*** Begin section ***

-- ==== Sys2Proof/Tests/Slice0.lean ====
section
/-!
SUPPORT. Tests: terms that the well-formedness checks refuse, states and operands that meet the hypotheses of the clauses of each
statement (named wit_<statement>), and single steps with results taken from the spec's tables and examples.
-/
namespace Sys2Proof.Tests
open Sys2Proof Sys2Proof.Machine
set_option Elab.async false

/-- A context that runs, privileged and with its debug attribute set (R385: bits 62 and 61 of word 0), width 1. -/
def ctx0 : Ctx := { Ctx.dflt with st := .running, desc := [0x6000000000000000#64, 0, 0, 0, 0, 0, 0, 0], cores := [0] }

/-- Core 0 runs context 0; caravan 0 stands at 0x1000 with every thread READY. -/
def core0 : Core := { Core.dflt with ctx := some (0, 0), cvs := [(0, launchCv Caravan.dflt 0 0x1000 0)] }

def s0 : State := { State.reset with cores := [(0, core0)], ctxs := [(0, ctx0)] }

/-- Core 0 with a change. -/
def onCore (f : Core → Core) : State := { s0 with cores := [(0, f core0)] }

/-- What the control core and caravan 0 of core 0 are offered. -/
def gc : Grp := ⟨0, none, [0], 0, 0⟩
def gv : Grp := ⟨0, some 0, List.range 32, 0x1000, BitVec.allOnes 32⟩

/-- Page 0 of core 0 is readable and writable HBM: the last page of the space. -/
def sMem : State := onCore (fun c => { c with tlb := { c.tlb with ents := [(0, ⟨0, 0, 0, 0, 0xFFFFF000000000C3#64⟩)] } })

/-- The scratchpad of core 0 gives groups 6 and 7 to the C port; the registers of the control core point at group 6. -/
def sPad : State := onCore (fun c => { c with sregs := (List.range 64).map (fun i => (i, 0x180000#64)), sp := { c.sp with pmap := 0x44221133#32 } })

def isPart : Did → List Nat → Bool
  | .part _ k, l => k == l
  | _, _ => false

def partSt : Did → State
  | .part s _ => s
  | _ => State.reset

theorem part_of {d : Did} {l : List Nat} (h : isPart d l = true) : d = .part (partSt d) l := by
  cases d <;> simp_all [isPart, partSt]

def laneDone : Lane → Bool
  | .done _ => true
  | _ => false

def laneSt : Lane → State
  | .done s => s
  | _ => State.reset

theorem done_of {d : Lane} (h : laneDone d = true) : d = .done (laneSt d) := by
  cases d <;> simp_all [laneDone, laneSt]

theorem pair_of {α : Type} {p : Bool × α} (h : p.1 = true) : p = (true, p.2) := by cases p; simp_all

/-- The registers of the control core hold 1025, the largest count of a barrier (R159). -/
def sBar : State := onCore (fun c => { c with sregs := (List.range 32).map (fun i => (i, 1025#64)) })

/-- A CV.MMA of binary16 operands at even registers that stay clear of the 32 of C (R118, R122), and caravan 0 parked at it. -/
def mma0 : MmaOp := ⟨0, .cv 0, 2, 2, false, 0, 0, 8, 32, 0, 0⟩

def cvPark : Caravan :=
  { launchCv Caravan.dflt 0 0x1000 0 with st := (List.range 32).map (fun l => (l, .parked)), parkPc := 0x1000, parkOp := some mma0 }

def sPark : State := onCore (fun c => { c with cvs := [(0, cvPark)] })

def sColl (ph : Nat) (conv : List Nat) (secs : Tbl Nat) (m : ArrayMode) : State := onCore (fun c =>
  { c with cvs := [(0, { cvPark with coll := some ⟨ph, mma0, 0x1000, 0, []⟩ })], mx := { c.mx with converged := conv, sections := secs, mode := m } })

/-- A pass of one binary16 vector and one row, X and W in the M groups (R65, R165); `m` is its accumulation mode, `t` its top field. -/
def passDesc (m t : Nat) : W128 :=
  at_ 123 2 ||| at_ 118 2 ||| at_ 109 1 ||| at_ 99 m ||| at_ 97 t ||| at_ 88 1 ||| at_ 87 1 ||| at_ 66 8192 ||| at_ 55 1 ||| at_ 40 8200 ||| at_ 29 1

def pass0 (st : PassState) (step : Nat) : MxCmd := { MxCmd.fresh 0 false (passDesc 0 0) 0 0x44221133#32 step with state := st }

/-- A drain of one row to binary32 elements in the V groups (R76, R166). -/
def drain0 : MxCmd := { MxCmd.fresh 0 true (at_ 55 1 ||| at_ 43 15 ||| at_ 38 1 ||| at_ 20 16384 ||| at_ 9 8) 0 0x44221133#32 0 with agreed := true }

def sMx (q : List MxCmd) (m : ArrayMode) : State := onCore (fun c => { c with mx := { c.mx with queue := q, mode := m } })

/-- Cores 0 and 1 of context 0 in one chain (R91), each with the pass `q`. -/
def sChain (q : MxCmd) : State :=
  let c : Core := { core0 with mx := { core0.mx with queue := [q], mode := .stream, chain := 0x80000001#32 } }
  { s0 with cores := [(0, c), (1, { c with ctx := some (0, 1) })], ctxs := [(0, { ctx0 with cores := [0, 1] })] }

/-- Context 0 without its privilege. -/
def sUser : State := { s0 with ctxs := [(0, { ctx0 with desc := [] })] }

/-- An entry of the vector queue: an element add on the windows 0 of binary formats (R184). -/
def ve0 (op : Nat) (started : Bool) : VeInstr :=
  ⟨0, [], 0, op, 0, 0, false, 1, 0, 0, 0, 0, false, 0, 0, 0x44221133#32, started, 0, 0, [], [], [], 0, [], [], 0, false⟩

def sVe (v : VeInstr) : State := onCore (fun c => { c with ve := { c.ve with queue := [v], chans := [(1, v)] } })

/-- A DMA command that fills eight bytes of the D groups (R230 to R232). -/
def dma0 (st : DmaStage) (rd wr : Nat) : DmaCmd :=
  ⟨0, [at_ 62 2 ||| at_ 60 1 ||| at_ 57 4, 0, 0, 0, 0, 0, 0, 0], 1, 0, 0x44221133#32, st, 0, rd, wr, [], [], [], [], [], 0, 0, false, false, [], [], 0, false, 0, none, false, false, 0, 0⟩

def sDma (q : DmaCmd) : State := onCore (fun c => { c with dma := { c.dma with queue := [q], issued := 1 } })

/-- Messages in flight; a cluster that has waiters takes their answers. -/
def sMsg (l : List Msg) : State := { sMem with mem := { sMem.mem with msgs := l } }

def bareL2 (k : MsgKind) : Msg := Msg.bare k (.l2 0) 5

/-- A load of eight bytes of core 0 that is in flight with number 7. -/
def acc7 : Access := ⟨.cc, 0, .load false, 8, 0, 0, 0, false, 1, 0, 0, false, .home, 7, 0, 0, 0⟩

def sAcc (l : List Msg) : State := { sMsg l with cores := [(0, { core0 with acc := [acc7] })] }

/-- The home of line 5 serves a request of cluster 0 and awaits clusters 0 and 31. -/
def txn5 : HomeTxn := ⟨bareL2 (.req .rdX), [0, 31], none⟩

def sHome (l : List Msg) (f : Home → Home) : State := (sMsg l).setHome (homeOf 5) (f ((sMsg l).home (homeOf 5)))

theorem only_core_0 {s : State} (h : ∀ j < 8, j ≠ 0 → nextDispatch s j = none) (j : Nat) (hj : j / 8 = (1 : Fin 64).val / 2) (h0 : j ≠ 0) :
    nextDispatch s j = none := h j (by simp at hj; omega) h0

theorem no_engine {s : State} (h : ∀ j < 8, ∀ p ∈ (s.core j).dma.queue, p.stage ≠ .queued → p.engine ≠ 1) (j : Nat)
    (hj : j / 8 = (1 : Fin 64).val / 2) (p : DmaCmd) (hp : p ∈ (s.core j).dma.queue) (hs : p.stage ≠ .queued) : p.engine ≠ (1 : Fin 64).val :=
  h j (by simp at hj; omega) p hp hs

/-- Port 0 with a change; the queue of translation commands of function 0 with one command waiting. -/
def sPort (f : Port → Port) : State := s0.updPort 0 f

def ring1 : Ring := ⟨0, 0x8000000000000001#64, 0, 1, []⟩

def sFn (f : HostFn → HostFn) : State := s0.setFn 0 (f HostFn.dflt)

/-- A packet of a type at the endpoint of the module, whose node is 5; `o` is its OFFSET, `b` its body. -/
def pkt0 (type o : Nat) (b : List W64) : Packet := ⟨at_ 44 5 ||| at_ 24 9 ||| at_ 13 type, BitVec.ofNat 64 o, 0, at_ 44 1, b⟩

def sEp (p : Packet) (txn : List FabTxn) : State :=
  { s0 with fab := { s0.fab with node := 5, epIn := [(p, some 0)] }, mem := { s0.mem with fab := txn } }

def txn0 (type : Nat) : FabTxn := ⟨0, pkt0 type 0 [], .wb 0, 0, 4, false⟩

/-- Partition 0 is ACTIVE and owns HBM unit 0, whose first page it exports to node 9 for reading (R353). -/
def part0 : Partition := { Partition.dflt with st := .active, hbmMap := 1 }

def sExp (p : Packet) : State :=
  { sEp p [] with
    parts := [(0, part0)]
    fab := { (sEp p []).fab with expo := [(0, at_ 64 1 ||| at_ 44 9 ||| at_ 39 20 ||| at_ 33 1 ||| at_ 32 1 ||| at_ 30 1)] } }

/-- A context with a page table whose page 0 is frame 5 of HBM, where the first submission entry holds opcode `op` (R313, R415, R416). -/
def sRing (op : Nat) (kend : Nat) (f : Ctx → Ctx) : State :=
  let m := mwrite (mwrite (mwrite (mwrite (mwrite [] 0x1000 8 0xFFFFF00000002001) 0x2000 8 0xFFFFF00000003001) 0x3000 8 0xFFFFF00000004001) 0x4000 8 0xFFFFF000000050C3) 0x5000 8 (op * 2 ^ 56)
  { s0 with
    cores := [(0, { core0 with kend := kend })]
    parts := [(0, { part0 with clusters := 1 })]
    mem := { s0.mem with hbm := m }
    ctxs := [(0, f { ctx0 with desc := [0, 0x1001, 0, 0, 0, 4, 4, 0], sqTail := 1, cqTail := 2 })] }

/-- The L2 that holds the tables of `sRing`, one line each (R277, R312). -/
def tabL2 : Cache :=
  let one (d : W512) : Sector := ⟨d, false, false, BitVec.allOnes 64⟩
  { Cache.dflt with
    lines := [(256, ⟨16, .s, [(0, one 0xFFFFF00000002001)], 0⟩), (512, ⟨32, .s, [(0, one 0xFFFFF00000003001)], 0⟩),
      (768, ⟨48, .s, [(0, one 0xFFFFF00000004001)], 0⟩), (1024, ⟨64, .s, [(0, one 0xFFFFF000000050C3), (1, one 0)], 0⟩)] }

/-- `sRing` with the walk `w` in flight, above an L2. -/
def sWalk (cs : Tbl Core) (w : Walk) (x : Cache) : State :=
  { sRing 1 0 id with cores := cs, mem := { (sRing 1 0 id).mem with clusters := [(0, { s0.cluster 0 with walks := [w], l2 := x })] } }

theorem some_of {α β : Type} {o : Option (α × β)} (h : o.isSome = true) : o = some ((o.get h).1, (o.get h).2) :=
  match o, h with
  | some _, _ => rfl

/-- A fresh descriptor of width 1 in partition 0 behind the eight words of its CTX_CREATE (R385, R415, R418). -/
def create0 : List W64 :=
  [0x0100000000000000, 0, 0, 0, 0, 0, 0, 0] ++ [0, 0, 0, 0xFFFFF00000000000, 0, 0xFFFF800000000004, 0xFFFF800000000004, 0]

def sHost (f : HostIf → HostIf) : State := { sRing 1 0 id with host := f s0.host }

/-- A Kedal frame of the fabric manager (R426). -/
def frame0 (op index sub type key arg : Nat) (body : List Byte) : List Byte :=
  [BitVec.ofNat 8 (16 + op), 0] ++ leBytes 2 body.length ++ leBytes 4 7 ++ leBytes 2 index ++ leBytes 1 sub ++ leBytes 1 type ++ leBytes 2 0 ++
    [1, 0] ++ leBytes 1 key ++ leBytes 3 0 ++ leBytes 8 arg ++ leBytes 4 0 ++ body

def sKd (l : List KReq) : State :=
  { s0 with kedal := { s0.kedal with queue := l, up := true }, pwr := { s0.pwr with st := .active, start := 0x0C, input := true } }

def req0 (op index sub type key arg : Nat) (body : List Byte) : KReq := ⟨.field, 5, frame0 op index sub type key arg body, setBit 5 56 true, false⟩

/-- The tag of R439 under the zero key. -/
def tag0 : List Byte := cwriteTag s0 (frame0 3 0x4400 1 9 0x40 1 (List.replicate 32 0))

def sKey (l : List KReq) : State := (sKd l).setKeySlot 0x40 ⟨true, 1, 0, 0⟩

def rightOf {α β : Type} : α ⊕ β → Option β
  | .inr b => some b
  | .inl _ => none

def leftOf {α β : Type} : α ⊕ β → Option α
  | .inr _ => none
  | .inl a => some a

theorem inr_of {α β : Type} {x : α ⊕ β} (h : (rightOf x).isSome = true) : x = .inr ((rightOf x).get h) :=
  match x, h with
  | .inr _, _ => rfl

theorem inl_of {α β : Type} {x : α ⊕ β} (h : (leftOf x).isSome = true) : x = .inl ((leftOf x).get h) :=
  match x, h with
  | .inl _, _ => rfl

theorem zero_of {α : Type} {p : α × Nat} (h : p.2 = 0) : p = (p.1, 0) := by cases p; simp_all

theorem leNat_lt (l : List Byte) : leNat l < 256 ^ l.length := by
  induction l with
  | nil => simp [leNat]
  | cons b r ih =>
    have := b.isLt
    simp only [leNat, List.length_cons, Nat.pow_succ]
    omega

/-- A staged ciphertext of zeros (R452), and the command that establishes slot 0x40 from it for the fabric manager (R453). -/
def ct0 : List Byte := List.replicate 1088 0#8

def sStage : State :=
  { sKd [] with sec := { s0.sec with stage := (List.range 5).map (fun i => (i + 1, List.replicate (if i = 4 then 64 else 256) 0#8)) } }

theorem keyProof_toNat (s : State) (slot princ : Nat) (d : BitVec 256) (key : List Byte) :
    keyProof s slot princ d key = (BitVec.ofNat 128 (keyProof s slot princ d key)).toNat := by
  have : keyProof s slot princ d key < 2 ^ 128 := by
    refine Nat.lt_of_lt_of_le (leNat_lt _) (Nat.le_trans (Nat.pow_le_pow_right (by decide) (List.length_take_le 16 _)) (by decide))
  rw [BitVec.toNat_ofNat, Nat.mod_eq_of_lt this]

theorem inrp_of {α β γ : Type} {x : α ⊕ (β × γ)} (h : (rightOf x).isSome = true) : x = .inr (((rightOf x).get h).1, ((rightOf x).get h).2) :=
  match x, h with
  | .inr _, _ => rfl

def dev0 : Device := ⟨[⟨0xFFFFF, 0, 0⟩], 1, 2 ^ 22, [0], [], 0⟩

/-- A device of one context, a tiling record of an operator (R532), and a tensor of binary32 ones. -/
def sLib : State := { sRing 1 0 id with lib := { (sRing 1 0 id).lib with devs := [(0, dev0)] } }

*** End section ***

PROBLEM TO WORK ON
For this exercise, output exactly the lines above from the line with "sEp p [] with" to the line with "lines := [(256, ⟨16, .s, [(0, one", counting both, and leave out the rest.

SOLVED EXERCISE
  { sEp p [] with
    parts := [(0, part0)]
    fab := { (sEp p []).fab with expo := [(0, at_ 64 1 ||| at_ 44 9 ||| at_ 39 20 ||| at_ 33 1 ||| at_ 32 1 ||| at_ 30 1)] } }

/-- A context with a page table whose page 0 is frame 5 of HBM, where the first submission entry holds opcode `op` (R313, R415, R416). -/
def sRing (op : Nat) (kend : Nat) (f : Ctx → Ctx) : State :=
  let m := mwrite (mwrite (mwrite (mwrite (mwrite [] 0x1000 8 0xFFFFF00000002001) 0x2000 8 0xFFFFF00000003001) 0x3000 8 0xFFFFF00000004001) 0x4000 8 0xFFFFF000000050C3) 0x5000 8 (op * 2 ^ 56)
  { s0 with
    cores := [(0, { core0 with kend := kend })]
    parts := [(0, { part0 with clusters := 1 })]
    mem := { s0.mem with hbm := m }
    ctxs := [(0, f { ctx0 with desc := [0, 0x1001, 0, 0, 0, 4, 4, 0], sqTail := 1, cqTail := 2 })] }

/-- The L2 that holds the tables of `sRing`, one line each (R277, R312). -/
def tabL2 : Cache :=
  let one (d : W512) : Sector := ⟨d, false, false, BitVec.allOnes 64⟩
  { Cache.dflt with
    lines := [(256, ⟨16, .s, [(0, one 0xFFFFF00000002001)], 0⟩), (512, ⟨32, .s, [(0, one 0xFFFFF00000003001)], 0⟩),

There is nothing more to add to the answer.